The Denver and Rio Grande case stands for the proposition that in awarding an employe monetary damages for violation of an agreement under the Railway Labor Act "one injured by breach of employment contract is limited to the amount he would have earned under the contract less such sums as he in fact earned." The quoted language is thus a paraphrase for the so-called "make whole" concept of damages, a yardstick studiously followed by this Division since the Court's pronouncement in Denver and Rio Grande, i.e., Awards 12824, 12937, 12961, 13171, 13477, 13478, 13480, 13663.


But it is also to be observed in Denver and Rio Grande that the appellate court, in affirming the District Court's award of merely "nominal" damages, was careful to note that the contract violation there found resulted in no tangible loss to the affected employes. As the appellate court put it, "The change required the same number of crew members, called for the same rate of pay, and maintained the same length of assignment", and further that, "the parties have stipulated that the aggrieved employes have suffered no actual monetary loss or hardship from the contract violation."

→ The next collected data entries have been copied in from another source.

-- ==== Sys2Proof/Laws/Frames1.lean ====
section
/-! SUPPORT. What the shared operations leave alone, one equation for each operation and field (first part). -/

set_option linter.unusedTactic false
set_option linter.unreachableTactic false
set_option linter.unusedSimpArgs false

namespace Sys2Proof.Machine
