-- ==== Sys2Proof/Laws/Frames3.lean ====
section
/-! SUPPORT. What the larger operations and the meanings leave unchanged, field by field. -/

set_option linter.unusedTactic false
set_option linter.unreachableTactic false
set_option linter.unusedSimpArgs false

namespace Sys2Proof.Machine
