-- ==== Sys2Proof/Laws/Total.lean ====
section
/-! SUPPORT. Total correctness of the bodies of commands: from a calm run (no poison, the job as it was) a computation on near memory always ends, and the run stays calm. One lemma for each operation, which the statements of completion cite. -/

namespace Sys2Proof.Machine

/-- From every run that meets the premise the computation ends, and its result and the run after it meet the conclusion. -/
def Tot {α : Type} (P : Run → Prop) (m : M α) (Q : α → Run → Prop) : Prop :=
  ∀ r, P r → ∃ a r', (ExceptT.run m).run r = (.ok a, r') ∧ Q a r'

/-- The run is as calm as at the start r0: nothing is poisoned, its command, its job but for overflow evidence and a deadlock noted, no write but its own is pending, no status has been set; and while `still` holds, memory is the same. -/
structure Calm (r0 : Run) (still : Bool) (r : Run) : Prop where
  poison : r.s.poison = []
  cmd : r.c = r0.c
  exe : r.exe = r0.exe
  job : r.job = r0.job
  func : r.f = r0.f
  queue : r.q = r0.q
  copies : r.w.copies = r0.w.copies
  clear : ∀ g, pendingWrites r0.s r0.q r0.w.idx g = 0
  status : r.w.status = 0
  idx : r.w.idx = r0.w.idx
  dat : ∃ b d, r.s.job r.job = { r0.s.job r0.job with evidence := b, deadlocked := d }
  queues : ∀ g, pendingWrites r.s r0.q r0.w.idx g = 0
  masks : ∀ id, (tfind r.s.masks id).map (·.epoch) = (tfind r0.s.masks id).map (·.epoch)
  mem : still = true → r.s.mem = r0.s.mem

/-- A computation that keeps the run calm, whatever it answers. -/
abbrev Keep (r0 : Run) (still : Bool) {α : Type} (m : M α) : Prop := Tot (Calm r0 still) m fun _ => Calm r0 still

theorem Tot.pure {α : Type} {P : Run → Prop} {Q : α → Run → Prop} (a : α) (h : ∀ r, P r → Q a r) : Tot P (pure a : M α) Q :=
  fun r hr => ⟨a, r, rfl, h r hr⟩

theorem Tot.bind {α β : Type} {P : Run → Prop} {Q : α → Run → Prop} {R : β → Run → Prop} {m : M α} {k : α → M β}
    (h1 : Tot P m Q) (h2 : ∀ a, Tot (Q a) (k a) R) : Tot P (m >>= k) R := by
  intro r hr
  obtain ⟨a, r1, e1, q1⟩ := h1 r hr
  obtain ⟨b, r2, e2, q2⟩ := h2 a r1 q1
  refine ⟨b, r2, ?_, q2⟩
  show (ExceptT.run (m >>= k)).run r = _
  rw [ExceptT.run_bind]
  simp only [StateT.run_bind]
  rw [e1]
  exact e2

theorem Tot.conseq {α : Type} {P P' : Run → Prop} {Q Q' : α → Run → Prop} {m : M α} (h : Tot P m Q) (hp : ∀ r, P' r → P r)
    (hq : ∀ a r, Q a r → Q' a r) : Tot P' m Q' := by
  intro r hr
  obtain ⟨a, r', e, q⟩ := h r (hp r hr)
  exact ⟨a, r', e, hq a r' q⟩

theorem Tot.get {P : Run → Prop} : Tot P (get : M Run) fun a r => a = r ∧ P r := fun r hr => ⟨r, r, rfl, rfl, hr⟩

theorem Tot.modify {P : Run → Prop} {Q : Unit → Run → Prop} (g : Run → Run) (h : ∀ r, P r → Q () (g r)) : Tot P (modify g : M Unit) Q :=
  fun r hr => ⟨(), g r, rfl, h r hr⟩

theorem Tot.map {α β : Type} {P : Run → Prop} {Q : α → Run → Prop} {R : β → Run → Prop} {m : M α} (g : α → β) (h : Tot P m Q)
    (hr : ∀ a r, Q a r → R (g a) r) : Tot P (g <$> m) R := by
  rw [map_eq_pure_bind]
  exact h.bind fun a => Tot.pure _ (hr a)

/-- A computation that looks at the run first. -/
theorem Tot.got {α : Type} {P : Run → Prop} {Q : α → Run → Prop} {k : Run → M α} (h : ∀ x, P x → Tot (· = x) (k x) Q) : Tot P ((MonadState.get : M Run) >>= k) Q := by
  refine Tot.bind (Q := fun a r => a = r ∧ P a) (fun r hr => ⟨r, r, rfl, rfl, hr⟩) fun x => ?_
  rintro r ⟨rfl, hx⟩
  exact h x hx x rfl

/-- A fact about the premise that a computation needs. -/
theorem Tot.given {α : Type} {P : Run → Prop} {p : Prop} {Q : α → Run → Prop} {m : M α} (h : p → Tot P m Q) : Tot (fun r => p ∧ P r) m Q :=
  fun r hr => h hr.1 r hr.2

theorem Tot.need {P : Run → Prop} {b : Bool} {st : Nat} (h : b = true) : Tot P (need b st) fun _ => P := by
  subst h
  exact Tot.pure _ fun _ h => h

variable {r0 : Run} {st : Bool}

theorem Calm.weaken {r : Run} {st : Bool} (h : Calm r0 st r) : Calm r0 false r := { h with mem := by simp }

theorem Keep.pure {α : Type} (a : α) : Keep r0 st (pure a : M α) := Tot.pure a fun _ h => h
theorem Keep.bind {α β : Type} {m : M α} {k : α → M β} (h1 : Keep r0 st m) (h2 : ∀ a, Keep r0 st (k a)) : Keep r0 st (m >>= k) := Tot.bind h1 h2
theorem Keep.map {α β : Type} {m : M α} (g : α → β) (h : Keep r0 st m) : Keep r0 st (g <$> m) := Tot.map g h fun _ _ h => h
theorem Keep.get : Keep r0 st (get : M Run) := Tot.get.conseq (fun _ h => h) fun _ _ h => h.2
theorem Keep.seq {α : Type} {P : Run → Prop} {m : M PUnit} {k : M α} {Q : α → Run → Prop} (h1 : Tot P m fun _ => P) (h2 : Tot P k Q) :
    Tot P (do m; k) Q := Tot.bind h1 fun _ => h2

theorem Keep.forEach {α : Type} (l : List α) (g : α → M Unit) (h : ∀ a ∈ l, Keep r0 st (g a)) : Keep r0 st (forEach l g) := by
  induction l with
  | nil => exact Keep.pure ()
  | cons a r ih => exact Keep.bind (h a (by simp)) fun _ => ih fun b hb => h b (by simp [hb])

theorem Keep.mapEach {α β : Type} (l : List α) (g : α → M β) (h : ∀ a ∈ l, Keep r0 st (g a)) : Keep r0 st (mapEach l g) := by
  induction l with
  | nil => exact Keep.pure _
  | cons a r ih => exact Keep.bind (h a (by simp)) fun _ => Keep.bind (ih fun b hb => h b (by simp [hb])) fun _ => Keep.pure _

theorem Keep.ite {α : Type} {p : Prop} [Decidable p] {a b : M α} (h1 : p → Keep r0 st a) (h2 : ¬p → Keep r0 st b) : Keep r0 st (if p then a else b) := by
  split
  · exact h1 ‹_›
  · exact h2 ‹_›

theorem pendingWrites_congr {s t : State} (h : s.queues = t.queues) (p : QNum) (i : BitVec 16) (g : Nat) : pendingWrites s p i g = pendingWrites t p i g := by
  simp only [pendingWrites, h]

/-- What one table entry adds to a pending-write count. -/
def writesOf (q : QNum) (idx : BitVec 16) (g : Nat) (e : Nat × Queue) : List Nat :=
  e.2.started.flatMap fun w =>
    if !w.done || (e.1 == q.toNat && w.idx == idx) then []
    else w.spans.map fun sp => sp.requestsIn (exeOf (BitVec.ofNat 15 e.1) e.2).request g

theorem pending_zero (s : State) (q : QNum) (idx : BitVec 16) (g : Nat) : pendingWrites s q idx g = 0 ↔ ∀ e ∈ s.queues, ∀ n ∈ writesOf q idx g e, n = 0 := by
  have sum : ∀ (l : List Nat) (a : Nat), l.foldl (· + ·) a = 0 ↔ a = 0 ∧ ∀ n ∈ l, n = 0 := by
    intro l
    induction l with
    | nil => simp
    | cons b r ih => intro a; simp only [List.foldl_cons, ih, List.forall_mem_cons, Nat.add_eq_zero_iff, and_assoc]
  have : pendingWrites s q idx g = min 1023 ((s.queues.flatMap (writesOf q idx g)).foldl (· + ·) 0) := rfl
  rw [this, Nat.min_eq_zero_iff]
  simp only [sum, true_and, List.mem_flatMap]
  constructor
  · rintro (h | h)
    · omega
    · exact fun e he n hn => h n ⟨e, he, hn⟩
  · exact fun h => .inr fun n ⟨e, he, hn⟩ => h e he n hn

theorem mem_tput {α : Type} {k : Nat} {v : α} {t : Tab α} {e : Nat × α} (h : e ∈ tput k v t) : e = (k, v) ∨ e ∈ t := by
  induction t with
  | nil => simpa [tput] using h
  | cons a r ih =>
    obtain ⟨k', v'⟩ := a
    simp only [tput] at h
    split at h
    · simpa using h
    · split at h
      · rcases List.mem_cons.1 h with h | h
        · exact .inl h
        · exact .inr (List.mem_cons_of_mem _ h)
      · rcases List.mem_cons.1 h with h | h
        · exact .inr (by simp [h])
        · exact (ih h).imp id (List.mem_cons_of_mem _)

theorem tget_mem {α : Type} (d : α) (k : Nat) (t : Tab α) : tget d t k = d ∨ (k, tget d t k) ∈ t := by
  induction t with
  | nil => exact .inl rfl
  | cons a r ih =>
    obtain ⟨k', v'⟩ := a
    simp only [tget]
    split
    · next h => subst h; exact .inr (by simp)
    · exact ih.imp id (List.mem_cons_of_mem _)

/-- A change of a queue's record that leaves its started commands' stores alone adds no pending write. -/
theorem pending_setQueue {s : State} {p q : QNum} {idx : BitVec 16} {g : Nat} {x : Queue}
    (hx : ∀ n ∈ writesOf q idx g (p.toNat, x), n ∈ writesOf q idx g (p.toNat, s.queue p)) (h : pendingWrites s q idx g = 0) :
    pendingWrites (s.setQueue p x) q idx g = 0 := by
  rw [pending_zero] at h ⊢
  intro e he
  rcases mem_tput he with rfl | he
  · intro n hn
    rcases tget_mem ({} : Queue) p.toNat s.queues with hd | hm
    · have := hx n hn
      rw [show s.queue p = {} from hd] at this
      simp [writesOf] at this
    · exact h _ hm n (hx n hn)
  · exact h e he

In the case at hand, Petitioner has made no such stipulation. On the contrary, it maintains, and prima facie has proved, that the work entailed on the job in dispute (with the possible exception of that work, if any, performed by a licensed plumber or plumbers) could have been performed by the Claimants and, therefore, was irretrievably lost to them. To this extent the Claimants have shown damages within the meaning of the "make whole" concept and not incompatible with the holding in Denver and Rio

13845-17 209

Grande. And this showing was not sufficiently rebutted by the Carrier, nor is it overcome by the mere fact that while the disputed work was being done Claimants were working on their regular assignments. As was succinctly stated in Award 1803 (Carter), Second Division: "There can be only one recovery for the breach and it may not be defeated because carrier kept its employes working on other work during the time the contracted work was performed." Or, as it was more recently expressed in Award 13349 (Hutchins), Third Division (Supplemental):


"The burden is upon the employe to show what his loss has been. But, upon showing that he has sustained a loss of certain work and what that work was, he has overcome the burden. If the Carrier wishes to show in mitigation that the employe received other income, the burden of proof is upon the Carrier. Further, in a case such as this where the employe could have done the work at more than one time, the Carrier must show that the employe was employed at all times when he could reasonably have done the work."


See also Awards 11937 (Dorsey), 11450 (Coburn), 7836 (Bailer), 4921 (cited supra).


For all the reasons stated we will sustain the claim, except for so much of it as may include the work time, if any, spent by a licensed plumber or plumbers on the project at issue.


FINDINGS: The Third Division of the Adjustment Board, upon the whole record and all the evidence, finds and holds:


    That the parties waived oral hearing;


That the Carrier and the Employes involved in this dispute are respectively Carrier and Employes within the meaning of the Railway Labor Act, as approved June 21, 1934;


That this Division of the Adjustment Board has jurisdiction over the dispute involved herein; and


    That the Carrier violated the Agreement.


                  AWARD


    Claim sustained to the extent indicated in Opinion.


              NATIONAL RAILROAD ADJUSTMENT BOARD By Order of THIRD DIVISION


              ATTEST: S. H. Schulty

              Executive Secretary


Dated at Chicago, Illinois, this 24th day of September 1965.